-- ==== Sys2Proof/Machine/Regread.lean ====
section
/-! DEFINITION. Reading package register space (17 R365): what each register holds, reserved fields zero (00 R6). -/
namespace Sys2Proof.Machine

/-- The registers in the page of a package context entry (08 R210; the ports read zero, 06 R166, 13 R313). Those of a
context that is not loaded are in its block (log 27). -/
def ctxRegRead (s : State) (slot o : Nat) : Nat :=
  let c := s.ctx slot
  if c.status != .loaded then 0
  else if 0x100 ≤ o && o < 0x1C0 then (c.fx.cnt.getD ((o - 0x100) / 8) 0).toNat
  else match o with
    | 0x1C0 => c.fx.ctl.toNat
    | 0x1C8 => c.fx.stat.toNat
    | 0x1D0 => c.fx.kent.toNat
    | _ => 0

/-- The register at an offset that is a multiple of 8 (17 R365); none while a load of TLBICMD waits (17 R366). -/
def regRead (s : State) (off : Nat) : Option Nat :=
  if off < 0x40000 then some (ctxRegRead s (off / 0x1000) (off % 0x1000))
  else if 0x104000 ≤ off && off < 0x106000 then some (s.celltab.getD ((off - 0x104000) / 8) 0).toNat
  else if 0x102000 ≤ off && off < 0x102800 then some (s.cstate.getD ((off - 0x102000) / 8) 0).toNat
  else if 0x101000 ≤ off && off < 0x1011E0 then some (s.ppmask.getD ((off - 0x101000) / 8) 0).toNat
  else if 0x100200 ≤ off && off < 0x100300 then
    some (bits (s.meas.getD ((off - 0x100200) / 32) 0) (off % 32 * 8) 64)
  else if 0x100060 ≤ off && off < 0x100090 then some (s.ages.getD ((off - 0x100060) / 8) 0).toNat
  else match off with
    | 0x100000 => some s.spancfg.toNat
    | 0x100008 => some s.evcmd.toNat
    | 0x100010 => some s.ctxcmd.toNat
    | 0x100020 => some s.pgcmd.toNat
    | 0x100028 =>
      -- BUSY and ACTIVE (05 R142)
      some (s.migctl.toNat + (if s.moves.isEmpty then 0 else 8 + (s.moves.length - 1) * 2))
    | 0x100030 => if s.tlbiOpen.isEmpty then some 1 else none
    | 0x100038 => some s.tlbiva.toNat
    | 0x100040 => some s.rascnt.toNat
    | 0x100048 => some (((s.raslog.head?.map fun e => e.w0.toNat).getD 0) + s.rasovf.toNat * 2 ^ 62)
    | 0x100050 => some ((s.raslog.head?.map fun e => e.w1.toNat).getD 0)
    | 0x100090 => some s.pwrctl.toNat
    | 0x100098 => some s.evstat.toNat
    | 0x1000A0 => some s.evdest.toNat
    | 0x100100 => some s.migbpt.toNat
    | 0x100108 => some s.migfree.toNat
    | 0x100110 => some s.migfht.toNat
    | 0x100118 => some s.migrel.toNat
    | 0x100120 => some s.migrht.toNat
    | 0x100300 => some (s.attcmd &&& 0x40000000FFFFFFFF).toNat
    | 0x100308 => some s.attbuf.toNat
    | _ => some 0

end Sys2Proof.Machine
end

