-- ==== Sys2Proof/Machine/Home.lean ====
section
/-! DEFINITION. The home of the package's lines: its directory, requests and recalls (05 R125, R128 to R130, R132, R135,
R139 to R141), the package's own answers to recalls (05 R130), and the answers it receives (05 R127, R135). -/
namespace Sys2Proof.Machine

/-! ### The line metadata word (02 R63) -/

def dState (m : Dword) : Nat := bits m 62 2
def dOwner (m : Dword) : Nat := bits m 54 8
def dCoarse (m : Dword) : Bool := bit m 53
/-- The cells of the sharer set; a coarse bit stands for its octet. -/
def dCells (m : Dword) : List Nat :=
  if dCoarse m then (List.range 256).filter fun c => bit m (21 + c / 8)
  else (List.range (min 3 (bits m 51 2))).map fun i => bits m (43 - 8 * i) 8
/-- A metadata word: pointers in ascending order, or the coarse vector from a fourth cell until the line is UNC. -/
def dirWord (old : Dword) (st owner : Nat) (cells : List Nat) : Dword :=
  let psn := (bit old 15).toNat * 2 ^ 15
  if st == 0 then BitVec.ofNat 64 psn
  else
    let set := (List.range 256).filter fun c => cells.contains c
    let own := if 2 ≤ st then owner * 2 ^ 54 else 0
    let share :=
      if dCoarse old || 3 < set.length then
        2 ^ 53 + ((List.range 32).filter fun i => set.any fun c => c / 8 == i).foldl (fun a i => a + 2 ^ (21 + i)) 0
      else
        set.length * 2 ^ 51 + (mapFrom (fun i c => c * 2 ^ (43 - 8 * i)) 0 set).foldl (fun a x => a + x) 0
    BitVec.ofNat 64 (st * 2 ^ 62 + own + share + psn)
def dirSet (s : State) (line st owner : Nat) (cells : List Nat) : State :=
  metaPut s line (dirWord (metaOf s line) st owner cells)
def UNC : Nat := 0
def SHR : Nat := 1
def EXC : Nat := 2
def OWN : Nat := 3

/-! ### The line's data at its home -/

def homeData (s : State) (line : Nat) : LineData :=
  match s.l2get line none with
  | some L => L.data
  | none => memLine s line
/-- Memory made current from the home's own L2. -/
def homeSync (s : State) (line : Nat) : State :=
  match s.l2get line none with
  | some L => if L.st == .dirty then (memPut s line L.data).l2mod line none fun L => { L with st := .clean } else s
  | none => s
/-- Write a line at its home. -/
def homeStore (s : State) (line : Nat) (d : LineData) (psn : Bool) : State :=
  (homeSetPsn (memPut s line d) line psn).l2mod line none fun L => { L with data := d, st := .clean }
/-- The home's own copy goes when another cell gains ownership. -/
def homeDrop (s : State) (line : Nat) : State := (homeSync s line).l2drop line none
/-- The region of a line (02 R65). -/
def regionOf (line : Nat) : Nat := line % 2 ^ 35 / 2 ^ 14
def regionSet (s : State) (cell line : Nat) : State :=
  if s.regions.contains (cell, regionOf line) then s else { s with regions := (cell, regionOf line) :: s.regions }

/-! ### Requests at the home -/

/-- The endpoints of some cells that a recall goes to: members of live cells, the requester and the home apart
(05 R129; host endpoints as packages, log 10). A package that has isolated itself recalls nothing (05 R138, log 79). -/
def recallEps (s : State) (req : Nat) (cells : List Nat) : List Nat :=
  if s.isolated then [] else (List.range (bits s.spancfg 21 10 + 1)).filter fun e =>
    present s e && e != req && e != s.self && cells.contains (cellOf s e) && !deadCell s (cellOf s e)

/-- The recalls of a request: kind and cells (05 R129, R133, R140, R141). -/
def recallPlan (s : State) (t : HomeTxn) : Nat × List Nat :=
  let m := metaOf s t.req.line
  let st := dState m
  let o := dOwner m
  let S := dCells m
  let all := if 2 ≤ st then o :: S else S
  match t.kind with
  | .rds => if st == EXC then (1, [o]) else if st == OWN then (2, [o]) else (0, [])
  | .rdx | .upg => if st == EXC then (0, [o]) else (0, all)
  | .wrf | .atf | .localWrite => (0, all)
  | .ntr => if 2 ≤ st then (2, [o]) else (0, [])
  | .prf | .wbk => (0, [])
  | .localLoad => if 2 ≤ st then (3, [o]) else (0, [])
  | .sweep => if 2 ≤ st && !admits s (pclass s t.req.line) o then (0, all) else (0, [])
  | .dead c => (0, S.filter fun x => x != c)
  | .unread => (0, List.range 256)

/-- A request is finished; the last line of a sweep clears PGCMD.BUSY (05 R133). -/
def homeDropTxn (s : State) (id line : Nat) : State :=
  let swept := s.home.any fun t => t.id == id && t.kind == .sweep
  let home := s.home.filter fun t => t.id != id
  let pg := if swept && !(home.any fun t => t.kind == .sweep) then putBit s.pgcmd 61 false else s.pgcmd
  pokeLine { s with home := home, pgcmd := pg } line

def HomeTxn.answer (t : HomeTxn) (s : State) (kind : AnsKind) (data : LineData) (has psn : Bool) (res : Dword) : State :=
  s.say (.homeAns t.req.ep ⟨t.req.id, kind, data, has, psn, res⟩)

/-- A cancelled request, or one of a cell that died, whose recalls are answered: memory is written from a dirty answer, and
the line takes the state that describes the copies that are left (05 R135, R139). -/
def homeCancelled (s : State) (t : HomeTxn) : State :=
  let line := t.req.line
  let m := metaOf s line
  let o := dOwner m
  let c := cellOf s t.req.ep
  let s := match t.dirty with
    | some d => homeStore s line d t.dirtyPsn
    | none => s
  if !t.begun then s
  else match t.rkind with
    | 0 =>
      -- the requester's cell was not recalled, and a DEAD cell is skipped: it stays until the line becomes UNC (05 R129)
      let left := (dCells m).filter fun x => x == c || deadCell s x
      dirSet s line (if left.isEmpty then UNC else SHR) 0 left
    | 1 => match t.dirty with
      | some _ => dirSet s line OWN o (dCells m)
      | none => if t.kept.contains o then dirSet s line SHR 0 [o] else dirSet s line UNC 0 []
    | _ => s

/-- The line is still owned by a cell that died, and a request for it waits for the clean-up (05 R139, R140). -/
def ownerDied (s : State) (t : HomeTxn) : Bool :=
  let m := metaOf s t.req.line
  2 ≤ dState m && deadCell s (dOwner m) && (match t.kind with
    | .dead _ | .unread => false
    | _ => true)
/-- The clean-up of a line whose owner died goes before a request, which then begins again (05 R139, R140). -/
def cleanFirst (s : State) (t : HomeTxn) : State :=
  let (id, s) := s.fresh
  let r : HomeReq := ⟨id, s.self, t.req.line, false, 0, 0, false, none, false⟩
  let u : HomeTxn := ⟨id, .dead (dOwner (metaOf s t.req.line)), r, [], false, 0, none, false, [], false, 0, none, false, s.now, false⟩
  let t' := { t with begun := false, wait := [], dirty := none, kept := [] }
  State.post { s with home := s.home.flatMap fun x => if x.id == t.id then [u, t'] else [x] } s.now (.leaseExpiry t.req.line)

________________

» WORK ITEM: The answer should be an exact copy of the lines from the first line of the data through the line with "0x100090 => some s.pwrctl.toNat" and should contain nothing else.

» ANSWER TO THIS EXERCISE:
-- ==== Sys2Proof/Machine/Regread.lean ====
section
/-! DEFINITION. Reading package register space (17 R365): what each register holds, reserved fields zero (00 R6). -/
namespace Sys2Proof.Machine

/-- The registers in the page of a package context entry (08 R210; the ports read zero, 06 R166, 13 R313). Those of a
context that is not loaded are in its block (log 27). -/
def ctxRegRead (s : State) (slot o : Nat) : Nat :=
  let c := s.ctx slot
  if c.status != .loaded then 0
  else if 0x100 ≤ o && o < 0x1C0 then (c.fx.cnt.getD ((o - 0x100) / 8) 0).toNat
  else match o with
    | 0x1C0 => c.fx.ctl.toNat
    | 0x1C8 => c.fx.stat.toNat
    | 0x1D0 => c.fx.kent.toNat
    | _ => 0

/-- The register at an offset that is a multiple of 8 (17 R365); none while a load of TLBICMD waits (17 R366). -/
def regRead (s : State) (off : Nat) : Option Nat :=
  if off < 0x40000 then some (ctxRegRead s (off / 0x1000) (off % 0x1000))
  else if 0x104000 ≤ off && off < 0x106000 then some (s.celltab.getD ((off - 0x104000) / 8) 0).toNat
  else if 0x102000 ≤ off && off < 0x102800 then some (s.cstate.getD ((off - 0x102000) / 8) 0).toNat
  else if 0x101000 ≤ off && off < 0x1011E0 then some (s.ppmask.getD ((off - 0x101000) / 8) 0).toNat
  else if 0x100200 ≤ off && off < 0x100300 then
    some (bits (s.meas.getD ((off - 0x100200) / 32) 0) (off % 32 * 8) 64)
  else if 0x100060 ≤ off && off < 0x100090 then some (s.ages.getD ((off - 0x100060) / 8) 0).toNat
  else match off with
    | 0x100000 => some s.spancfg.toNat
    | 0x100008 => some s.evcmd.toNat
    | 0x100010 => some s.ctxcmd.toNat
    | 0x100020 => some s.pgcmd.toNat
    | 0x100028 =>
      -- BUSY and ACTIVE (05 R142)
      some (s.migctl.toNat + (if s.moves.isEmpty then 0 else 8 + (s.moves.length - 1) * 2))
    | 0x100030 => if s.tlbiOpen.isEmpty then some 1 else none
    | 0x100038 => some s.tlbiva.toNat
    | 0x100040 => some s.rascnt.toNat
    | 0x100048 => some (((s.raslog.head?.map fun e => e.w0.toNat).getD 0) + s.rasovf.toNat * 2 ^ 62)
    | 0x100050 => some ((s.raslog.head?.map fun e => e.w1.toNat).getD 0)
    | 0x100090 => some s.pwrctl.toNat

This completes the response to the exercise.